-- ==== Sys2Proof/Machine/EvMemory.lean ====
section
/-! DEFINITION. The events in which accesses perform (R271 to R276, R280), and the lease tick (R309). An event whose condition does
not hold leaves the machine as it is. -/

namespace Sys2Proof.Machine
open Sys2Proof

/-! ### Writing a destination (R269) -/

/-- A value of `n` bytes as the register takes it: extended by R63 in a vector form, by R141 in a G form. -/
def loadExt (gf : Bool) (ty : MemTy) (v : Nat) : Nat :=
  match ty with
  | .b24 => v
  | .ty t => if tyWidth t < (if gf then 64 else 32) then intBits (if gf then 64 else 32) (tyRead t v) else v
/-- Register k of a group's destination: uniform when one access gave a full write, else general (R268, R271). -/
def GrpAcc.vreg (x : GrpAcc) (old : VReg) (k : Nat) (val : Nat → Nat) : VReg :=
  let word (i : Nat) : Word := BitVec.ofNat 32 (val i / 2 ^ (32 * k))
  if x.uni && x.full then .uniform (word 0)
  else VReg.ofLanes fun i => if x.full || x.eff.getLsbD i then word i else old.lane i
/-- Write the destinations of a load or ATOM: `val g i` is the value of lane i of group g. -/
def State.writeDest (s : State) (o : Op) (gf : Bool) (d n : Nat) (gs : List GrpAcc) (val : Nat → Nat → Nat) : State :=
  gs.foldl (fun s x =>
    if gf then
      let put (s : State) (r : Nat) (v : DWord) : State :=
        match o.thread with
        | none => s.onGroup o.team x.g fun y => y.sput r v
        | some tg => s.onTeam o.team fun t => match t.threadAt tg with
          | none => t
          | some y => t.putThread (y.sput r v)
      let s := put s d (BitVec.ofNat 64 (val x.g 0))
      if n == 16 then put s (d + 1) (BitVec.ofNat 64 (val x.g 0 / 2 ^ 64)) else s
    else
      (List.range (memRegs n)).foldl (fun s k =>
        s.onGroup o.team x.g fun y => y.vput (d + k) (x.vreg (y.vget (d + k)) k fun i => val x.g i)) s) s
/-- The value of lane i of group g among the accesses: a group's single access serves every lane. -/
def laneVal (gs : List GrpAcc) (vals : List (LaneAcc × Nat)) (g i : Nat) : Nat :=
  let uni := gs.any fun x => x.g == g && x.uni
  match vals.find? fun x => x.1.g == g && (uni || x.1.lane == i) with
  | some x => x.2
  | none => 0
/-- An operation ends with its first failure reported as an imprecise fault (R305); an access thread that raised it stops (R196). -/
def State.failOp (s : State) (o : Op) (cause : Nat) (va : DWord) : State :=
  let s := match o.thread with
    | none => s
    | some g => s.onTeam o.team fun t => match t.threadAt g with
      | none => t
      | some x => t.putThread { x with running := false }
  (s.imprecise o cause va).endOp o.id

/-! ### LOAD_COMPLETE (R271) -/

/-- The address of an operation's first lane. -/
def firstVa (l : List LaneAcc) : DWord := match l with | [] => 0 | x :: _ => x.va
/-- The read returns: every lane's bytes as its group sees them, the fragment's own buffered ones laid over them. -/
def State.finishLoad (s : State) (o : Op) (g : Bool) (d : Nat) (ty : MemTy) (gs : List GrpAcc) (lanes : List LaneAcc)
    (bytes : Nat → List (Nat × Nat) → List Byte) : State :=
  let vals := lanes.map fun x => (x, loadExt g ty (leNat (overlay x.segs (bytes x.g x.segs) x.fwd)))
  ((s.chargeRuns o.ctx (some o.team) (laneRuns lanes)).writeDest o g d (memBytes ty) gs (laneVal gs vals)).endOp o.id
/-- Ask the homes of sectors for leases, one packet per sector in ascending order (R304); a closed port fails the operation (R305, R306). -/
def State.sendReads (s : State) (o : Op) (secs : List Nat) (va : DWord) : State :=
  if secs.any fun x => !s.portOpen o.ctx (keyNode (32 * x)) then s.failOp o 0x21 va
  else
    let s := secs.foldl (fun s x => s.postTo o (32 * x) 0 (.read 32)) s
    s.putOp { o with pend := secs.length, sent := true }
/-- The packets of an operation may go out on its paths (R304). -/
def State.turnOf (s : State) (o : Op) : Bool := s.pathTurn o.id o.team o.thread o.lanes o.kind.runs
/-- LOAD_COMPLETE: the destination is written once the read is done. A POOL or TRAY sector without a valid lease copy is asked for
first (R310); inside a deterministic round memory reads as the round began (R226). -/
def execLoadComplete (id : Nat) (s : State) : Host.Outcome State Fault Refusal :=
  match s.opAt id with
  | none => .next s
  | some o =>
    match o.kind with
    | .load g d ty gs lanes =>
      if !s.depsDone o || o.pend != 0 then .next s
      else
        match o.fail with
        | some f => .next (s.failOp o f.1 f.2)
        | none =>
          match (s.launchAt o.launch).bind fun l => l.roundMem with
          | some m => .next (s.finishLoad o g d ty gs lanes fun _ => Memory.runBytes m)
          | none =>
            let s := s.flushRuns (laneRuns lanes)
            let missing := (pooledSectors (laneRuns lanes)).eraseDups.filter fun x => (s.copyOf x).isNone
            if missing.isEmpty then .next (s.finishLoad o g d ty gs lanes (s.seenBytes o.team))
            else if !s.turnOf o then .next s
            else .next (s.sendReads o (sortNat missing) (firstVa lanes))
    | _ => .next s

/-! ### STORE_PERFORM (R272) -/

/-- Contiguous stretches of a byte table: first key and bytes. -/
def stretches : Cells Byte → List (Nat × List Byte)
  | [] => []
  | (k, b) :: t =>
    match stretches t with
    | [] => [(k, [b])]
    | (j, l) :: rest => if j == k + 1 then (k, b :: l) :: rest else (k, [b]) :: (j, l) :: rest
/-- Cut a stretch into packets (R301). -/
def stretchPackets (x : Nat × List Byte) : List (Nat × List Byte) :=
  (packetRuns x.1 x.2.length).map fun r => (r.1, (x.2.drop (r.1 - x.1)).take r.2)
/-- The level a store reaches when it is performed next (R249): first that of its scope, an SC store its home (R254), then one level after
another. A store with a byte of POOL or TRAY goes home at once (notes/assumptions/81.md). -/
def Op.nextLvl (o : Op) (lanes : List LaneAcc) : Nat :=
  if (laneRuns lanes).any (fun r => keyPooled r.1) || o.ord == .sc then 4
  else if o.lvl == 0 then scopeLvl o.scope else o.lvl + 1
/-- The store has come home: its bytes are in memory, those of POOL and TRAY go on in packets, and it performs when every one has been
acknowledged (R249, R304). -/
def State.storeHome (s : State) (o : Op) (lanes : List LaneAcc) : State :=
  let s := s.flushRuns (laneRuns lanes)
  let bytes := storeBytes lanes
  let s := { s with mem := (bytes.filter fun (e : Nat × Byte) => !keyPooled e.1).foldl (fun (m : Memory) (e : Nat × Byte) => Memory.setByte m e.1 e.2) s.mem }
  let pk := (stretches (bytes.filter fun e => keyPooled e.1)).flatMap stretchPackets
  if pk.isEmpty then s.endOp o.id
  else if pk.any fun p => !s.portOpen o.ctx (keyNode p.1) then s.failOp o 0x21 (firstVa lanes)
  else
    let s := pk.foldl (fun s p => s.postTo o p.1 0 (.write p.2)) s
    s.putOp { o with pend := pk.length, sent := true }
/-- STORE_PERFORM: a store performs at its scope, and later goes on home (R249, R258). Its flag is released when it has performed (R272). -/
def execStorePerform (id : Nat) (s : State) : Host.Outcome State Fault Refusal :=
  match s.opAt id with
  | none => .next s
  | some o =>
    match o.kind with
    | .store lanes _ =>
      if !s.depsDone o || !o.markers.isEmpty || o.pend != 0 then .next s
      else if o.sent then
        match o.fail with
        | some f => .next (s.failOp o f.1 f.2)
        | none => .next (s.endOp id)
      else
        let n := o.nextLvl lanes
        let s := if o.lvl == 0 && ordReleases o.ord then s.flushCore o.core else s
        if !s.mayAdvance o n || !s.turnOf o then .next s
        else
          let s := if o.lvl == 0 then s.chargeRuns o.ctx (some o.team) (laneRuns lanes) else s
          if 4 ≤ n then .next (s.storeHome o lanes)
          else .next (s.putOp { o with lvl := n, visAt := s.stepNo, flag := none })
    | _ => .next s

/-! ### ATOM_APPLY and UPDATE_ONLY_FLUSH (R274 to R276) -/

/-- The ATOM may enter the update-only state (R276). -/
def atomGathers (o : Op) (fn d n : Nat) : Bool := d == 0 && atomCombines fn && o.ord == .rlx && (n == 4 || n == 8)
/-- A release or FENCE on the core has still to perform: no line may be held when it does, so none is gathered meanwhile (R276). -/
def State.releasing (s : State) (core : Nat) : Bool :=
  (s.ops.any fun o => o.core == core && (ordReleases o.ord || o.kind == .fence)) ||
    (s.onCore core).any fun t => t.frags.any fun f => match f.wait with | .ops _ _ => true | _ => false
/-- An entry clashes with a contribution: it overlaps the word with another place, width, FN or type. -/
def UpdateEntry.clashes (e : UpdateEntry) (core key n fn : Nat) (signed : Bool) : Bool :=
  e.core == core && key < e.key + e.w && e.key < key + n && !(e.key == key && e.w == n && e.fn == fn && e.signed == signed)
/-- Combine one lane's contribution into its word. -/
def State.gatherLane (s : State) (o : Op) (n fn : Nat) (signed : Bool) (x : LaneAcc) : State :=
  match x.segs with
  | [] => s
  | r :: _ =>
    let key := r.1
    if s.update.any fun e => e.core == o.core && e.key == key then
      { s with update := s.update.map fun e =>
          if e.core == o.core && e.key == key then
            { e with val := atomNew fn signed n e.val x.val 0, ops := if e.ops.contains o.id then e.ops else e.ops ++ [o.id] }
          else e }
    else
      { s with update := s.update ++ [{ core := o.core, line := keyLine key, key := key, w := n, fn := fn, signed := signed,
                                        val := x.val, ctx := o.ctx, ops := [o.id] }] }
/-- The lines of an operation's lanes. -/
def accLines (lanes : List LaneAcc) : List Nat := ((laneRuns lanes).map fun r => keyLine r.1).eraseDups
/-- Gather the lanes of one line: a clashing line goes home first, and the oldest line when the unit holds 32 others (notes/assumptions/88.md). -/
def State.gatherLine (s : State) (o : Op) (n fn : Nat) (signed : Bool) (lanes : List LaneAcc) (line : Nat) : State :=
  let mine := lanes.filter fun x => x.segs.any fun r => keyLine r.1 == line
  let clash := s.update.any fun e => mine.any fun x => x.segs.any fun r => e.clashes o.core r.1 n fn signed
  let s := if clash then s.flushLine o.core line else s
  let held := (s.updateLines.filter fun l => l.1 == o.core).map fun l => l.2
  let s := if !held.contains line && Config.updateLines ≤ held.length then s.flushLine o.core (held.getD 0 0) else s
  mine.foldl (fun s x => s.gatherLane o n fn signed x) s
/-- Batches of lanes on POOL locations, ascending by address (R274, R304). -/
def poolBatches (lanes : List LaneAcc) : List (Nat × List LaneAcc) :=
  lanes.foldl (fun c x =>
    match x.segs with
    | [] => c
    | r :: _ => if keyPooled r.1 then tablePut c r.1 ((tableFind c r.1).getD [] ++ [x]) else c) []
/-- Apply the lanes of a location in the package in ascending lane order (R274). -/
def State.applyLanes (ctx n fn : Nat) (signed : Bool) (s : State) : List LaneAcc → State × List LaneAcc
  | [] => (s, [])
  | x :: t =>
    match x.segs with
    | [] => let r := State.applyLanes ctx n fn signed s t; (r.1, { x with got := some 0 } :: r.2)
    | seg :: _ =>
      if keyPooled seg.1 then let r := State.applyLanes ctx n fn signed s t; (r.1, x :: r.2)
      else
        let a := s.homeAtomic ctx seg.1 n fn signed x.val x.cmp
        let r := State.applyLanes ctx n fn signed a.1 t
        (r.1, { x with got := some a.2 } :: r.2)
/-- Every lane has been applied: the old values are written to D (R273, R275). -/
def State.finishAtom (s : State) (o : Op) : State :=
  match o.kind with
  | .atom g _ _ ty d gs lanes _ =>
    let vals := lanes.map fun x => (x, loadExt g (.ty ty) (x.got.getD 0))
    let s := if d == 0 then s else s.writeDest o g d (tyWidth ty / 8) gs (laneVal gs vals)
    s.endOp o.id
  | _ => s
/-- ATOM_APPLY: an ATOM that R276 admits enters the update-only state; any other is applied at the homes of its locations, on POOL
by packets to the node (R312). -/
def execAtomApply (id : Nat) (s : State) : Host.Outcome State Fault Refusal :=
  match s.opAt id with
  | none => .next s
  | some o =>
    match o.kind with
    | .atom g fn sg ty d gs lanes gathered =>
      let n := tyWidth ty / 8
      if !s.depsDone o || !o.markers.isEmpty || o.pend != 0 || gathered then .next s
      else if o.sent then
        match o.fail with
        | some f => .next (s.failOp o f.1 f.2)
        | none => .next (s.finishAtom o)
      else if !s.wayClear o.team (lanes.map fun x => x.g) (laneRuns lanes) || !s.turnOf o then .next s
      else
        let s := if ordReleases o.ord then s.flushCore o.core else s
        let s := s.chargeRuns o.ctx (some o.team) (laneRuns lanes)
        if atomGathers o fn d n && !s.releasing o.core then
          let s := s.putOp { o with kind := .atom g fn sg ty d gs lanes true }
          .next ((accLines lanes).foldl (fun s l => s.gatherLine o n fn sg lanes l) s)
        else
          let s := s.flushRuns (laneRuns lanes)
          let r := State.applyLanes o.ctx n fn sg s lanes
          let o := { o with kind := .atom g fn sg ty d gs r.2 false }
          let bs := poolBatches r.2
          if bs.isEmpty then .next ((r.1.putOp o).finishAtom o)
          else if bs.any fun b => !s.portOpen o.ctx (keyNode b.1) then .next (r.1.failOp o 0x21 (firstVa lanes))
          else
            let s := bs.foldl (fun s b =>
              s.postTo o b.1 b.1 (.atomic (b.2.map fun x => (0, fn, sg, n, x.val, x.cmp)))) r.1
            .next (s.putOp { o with pend := bs.length, sent := true })
    | _ => .next s
/-- UPDATE_ONLY_FLUSH. -/
def execUpdateOnlyFlush (core line : Nat) (s : State) : Host.Outcome State Fault Refusal := .next (s.flushLine core line)

/-! ### CWAIT_POLL and LEASE_TICK -/

/-- A fragment waiting between polls of CWAIT issues again (R280). -/
def Fragment.pollNow (f : Fragment) : Fragment :=
  match f.wait with
  | .cwait c y _ => { f with wait := .cwait c y true }
  | _ => f
/-- CWAIT_POLL: 32 cc, or 1,024 cc with .Y, after the last poll the CWAIT of a fragment, or of a group's access thread, polls
again. -/
def execCwaitPoll (team frag : Nat) (thread : Bool) (s : State) : Host.Outcome State Fault Refusal :=
  .next (s.onTeam team fun t =>
    if thread then
      match t.threadAt frag with
      | none => t
      | some y => t.putThread { y with frag := y.frag.pollNow }
    else { t with frags := t.frags.map fun f => if f.id == frag then f.pollNow else f })
/-- LEASE_TICK: when 1,024 ns of pod time have passed since the last one, T moves on and pts ← max(pts + 1, T), in one step (R309). -/
def execLeaseTick (s : State) : Host.Outcome State Fault Refusal :=
  if s.ns / 1024 ≤ s.ticks then .next s
  else
    let s := { s with ticks := s.ticks + 1 }
    let p := tsMax (s.pts + 1) s.tickT
    .next { s with pts := p, copies := s.copies.filter fun c => !tsPast c.2.rts p }

end Sys2Proof.Machine
end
————————
# TASK OBJECTIVE
Please copy exactly the lines from the first line of the records above through the line containing "destination (R269) -/", including both, and nothing more.

# EXPECTED ANSWER
-- ==== Sys2Proof/Machine/EvMemory.lean ====
section
/-! DEFINITION. The events in which accesses perform (R271 to R276, R280), and the lease tick (R309). An event whose condition does
not hold leaves the machine as it is. -/

namespace Sys2Proof.Machine
open Sys2Proof

/-! ### Writing a destination (R269) -/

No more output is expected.